Shape Memory Properties and Microstructure of FeNiCoAlTaB Shape Memory Alloys

Abstract

The three-point-bending shape memory properties, microstructure, and magnetic properties of Fe40.95Ni28Co17Al11.5Ta2.5B0.05 (at.%) alloys were investigated. The magnetic results showed a martensitic transformation in the samples that were aged at 700 °C for 6 and 12 h under the applied magnetic fields of 0.05 and 7 Tesla. The martensitic start temperature increased from −113 °C to −97 °C as aging times increased from 6 to 12 h. Increasing the magnetic fields from 0.05 to 7 Tesla, the transformation temperatures increased to a higher temperature. Both samples reach saturation magnetization (140 emu/g) under 7 Tesla. The 98.5% cold-rolled alloys that were annealed at 1250 °C for 0.5 h presented a strong <100> texture in the rolling direction with an average grain size of 360 μm. Increasing the annealing time to 1 h, the intensity of texture reduced from 31.61 to 23.19. The fraction of low angle grain boundaries (LABs) for the 98.5% CR samples after annealing at 1250 °C for 0.5 h and 1 h was about 24.6% and 16.1%, respectively. Three-point-bending results show that the sample aged at 700 °C for 6 h displayed 0.2% recoverable strain at a stress level of 800 MPa.

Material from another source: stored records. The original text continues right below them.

/-- Bytes of a space as a command reads them (R256, R261); the wire's bytes for the system side. -/
def State.xferRead (s : State) (k : Nat) (sp : XSpace) (wire : List Byte) (a n : Nat) : XRead :=
  let c := s.ctx k
  match sp with
  | .l =>
    if (s.core (k / 4)).splitting then .wait s
    else if !s.spadHas (k / 4) a n then .fault .prot
    else .ok s (s.spadClean (k / 4) a n) ((s.badWords (k / 4) a n).map (wordMark (k / 4)))
  | .p =>
    (match s.peerAt k a with
     | none => .fault .prot
     | some (p, o) =>
       if (s.core p).splitting then .wait s
       else if !s.spadHas p o n then .fault .prot
       else .ok s (s.peerRead k p o n) ((s.badWords p o n).map (wordMark p)))
  | .g =>
    (match s.unitRead k c.part c.asid (lineParts a n) with
     | .ok t bs bad => .ok t bs (bad.map (· / 128))
     | .fault f _ => .fault f
     | .wait t => .wait t)
  | .sys => if wire.length < n then .wait s else .ok s (wire.take n) []

/-- The record in the black box of a poisoned line or word that a command meets (R125). -/
def State.xferPoison (s : State) (k : Nat) (trapped : Bool) (mark : Nat) : State :=
  let part := (s.ctx k).part
  if 2 ^ 60 ≤ mark then s.wordEvent part ((mark - 2 ^ 60) / 2 ^ 32) trapped
  else s.poisonEvent part (128 * mark) trapped

/-- The queue pair of an outbound entry of a partition (R363). -/
def qpKey (part qp : Nat) : Nat := 256 * part + qp

/-- The machine with a queue pair changed. -/
def State.modQp (s : State) (q : Nat) (f : Qp → Qp) : State := { s with qps := tput s.qps q (f (tget {} s.qps q)) }

/-- What a write of a command gives: the machine with it, a fault, or a wait. -/
inductive XWrite where
  | ok (s : State)
  | fault (c : Code)
  | wait (s : State)

/-- Every line of a range lies in a bed: PROT where one does not, or a walk or another fault that comes first (R258). -/
def State.linesInBed (s : State) (k bed : Nat) : List (Nat × Nat × Nat) → XWrite
  | [] => .ok s
  | p :: l =>
    let c := s.ctx k
    let va := p.1 % 2 ^ 64
    match s.unitXlat k c.part c.asid va true with
    | .ok pa _ _ => if s.home pa / 8 = bed then s.linesInBed k bed l else .fault .prot
    | .miss => .wait (s.enterUnitMiss k c.part c.asid va)
    | .fault f => .fault f
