/-- Event: a unit switches to a new image at its quiet point; each column controller at its own (R380). -/
def execFirmwareSlotSwitch (s : State) : Host.Outcome State Fault Refusal :=
  let u := s.cur.ev.unit
  .next (
    if !s.booted || !s.quietPoint u then s
    else if (s.fw (fwKey u)).loaded then s.switchSlot u false (some s.clock)
    else s.follow u)

/-- Event: a new image fails its self-test within 1 s of the switch, and the unit switches back (R380). -/
def execFirmwareSwitchBack (s : State) : Host.Outcome State Fault Refusal :=
  let u := s.cur.ev.unit
  .next (if (s.fw (fwKey u)).testing s.clock then s.switchSlot u true none else s)

/-! ## Fatal errors -/

/-- The die whose black box records a fatal error: that of the link or the die, or the hub (R382, R383). -/
def fatalDie (cause unit : Nat) : Nat := if cause = 3 then unit % 8 else if cause = 4 then unit % 9 else 8

/-- The cause and the unit of a fatal error are ones that R382 names. -/
def fatalUnit (cause unit : Nat) : Bool :=
  match cause with
  | 1 | 2 => decide (unit < 4)
  | 3 => decide (unit < 16)
  | 4 => decide (unit < 9)
  | _ => false

/-- Event: a fatal error stops every partition, is recorded, and the 4,096 most recent records of each die go to flash,
which holds four dumps (R383). -/
def execFatalError (s : State) : Host.Outcome State Fault Refusal :=
  let v := s.cur.ev
  let die := fatalDie v.a v.b
  .next (
    if s.fatal.isSome || !fatalUnit v.a v.b then s
    else
      let t := s.record die 13 0 v.a true 0 v.b
      let dump := t.box.map fun p => (p.1, p.2.drop (p.2.length - 4096))
      { t with fatal := some (v.a, v.b), dumps := (t.dumps ++ [dump]).drop (t.dumps.length + 1 - 4) })

/-- The records of a die as the host reads them, of the live ring or of a dump, through the command agent of a partition: after the
reset that follows a fatal error (R382, R383). -/
def State.readBox (s : State) (part die : Nat) (dump : Option Nat) : State :=
  let ring := match dump with | some i => s.dumps.getD i [] | none => s.box
  if s.booted && s.fatal.isNone then s.send (.box part die dump ((tget [] ring die).flatMap BoxRec.bytes)) else s

/-! ## Translations -/

/-- The chunks that a translation occupies (R375). -/
def textChunks : Option (List Byte × List Byte) → Nat
  | some t => (t.1.length + t.2.length + 511) / 512
  | none => 0

/-- An entry of a translation cache is in use: by a running region, or by an admission that waited for it and has yet to use its
result (R375). -/
def State.idustInUse (s : State) (e : IdustEnt) : Bool :=
  (s.regions.any fun r => r.2.live && r.2.textBytes.isSome && r.2.textBytes == e.result.map (·.1)) ||
  s.parts.any fun p => (s.waiting p.1).any fun l =>
    match l.plan with
    | some p => p.text == .malig e.malig
    | none => false

/-- The least recently used entry of a list. -/
def oldestUsed : List IdustEnt → Option IdustEnt
  | [] => none
  | e :: r => match oldestUsed r with | some f => some (if f.used < e.used then f else e) | none => some e

/-- Room for a translation in a partition's cache: beyond its budget the least recently used entries that nothing uses are
evicted (R375). -/
def State.evictIdust (s : State) (part n : Nat) : Nat → State
  | 0 => s
  | f + 1 =>
    let p := s.partn part
    if (p.idust.map (·.chunks)).sum + n ≤ Config.idustBudget part then s
    else
      match oldestUsed (p.idust.filter fun e => e.ready && !s.idustInUse e) with
      | none => s
      | some e => ((s.modPart part fun q =>
          { q with idust := q.idust.filter (· != e), free := q.free + e.chunks, held := q.held - e.chunks }).marks part).evictIdust
            part n f

/-- The wait of a translation for chunks (R303, R375). -/
def IdustEnt.wait (e : IdustEnt) (n clock : Nat) : SpaceWait :=
  { ctx := none, id := textWaitId e.digest, granule := textWaitId e.digest, line := 64, slice := 0, since := clock, va := n }

/-- A translation of `n` chunks finds them: there is headroom, and where it has waited no other reservation of the partition has
waited longer (R303). -/
def Partition.textFits (p : Partition) (e : IdustEnt) (n : Nat) : Bool :=
  decide (n ≤ p.free - p.rsv) &&
    (p.waits.all (fun w => w.id != textWaitId e.digest) || p.firstWait (textWaitId e.digest) 64)

/-- A translation that has ended enters the cache: it occupies memory of the partition, and waits among its reservations while
there is too little headroom (R303, R375). -/
def State.storeIdust (s : State) (part : Nat) (e : IdustEnt) (res : Option (List Byte × List Byte)) : State :=
  let n := textChunks res
  let t := s.evictIdust part n (s.partn part).idust.length
  if (t.partn part).textFits e n then
    (t.modPart part fun q =>
      { q with free := q.free - n, held := q.held + n, waits := q.waits.filter fun w => w.id != textWaitId e.digest,
               idust := q.idust.map fun x => if x = e then { x with ready := true, result := res, used := s.clock, chunks := n } else x }).marks
        part
  else
    t.modPart part fun q =>
      if q.waits.any fun w => w.id == textWaitId e.digest then q else { q with waits := q.waits ++ [e.wait n s.clock] }

/-- Event: an Idust translation finishes and enters the cache; every admission that waits for its key goes on with the
result (R374, R375). -/
def execIdustTranslationDone (s : State) : Host.Outcome State Fault Refusal :=
  let v := s.cur.ev
  .next (match (s.partn v.a).idust[v.b]? with
    | some e =>
      if e.ready then s else s.storeIdust v.a e (idustText e.version e.malig e.feat)
    | none => s)

end Sys2Proof.Machine
end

Failure occurred before the 900 MPa cycle could be completed. The sample aged at 700 °C for 12 h shows no transformation before the applied stress level of 300 MPa. As the stress levels increase to 400 MPa, the sample shows the shape memory effect and displayed 0.8% recoverable strain at a stress level of 400 MPa. The samples are failures during the 500 MPa cycle. The observed recoverable strain values were lower than those that were theoretically predicted, which was possibly due to the larger volume fraction of high-angle grain boundary and the slightly lower than expected average grain size.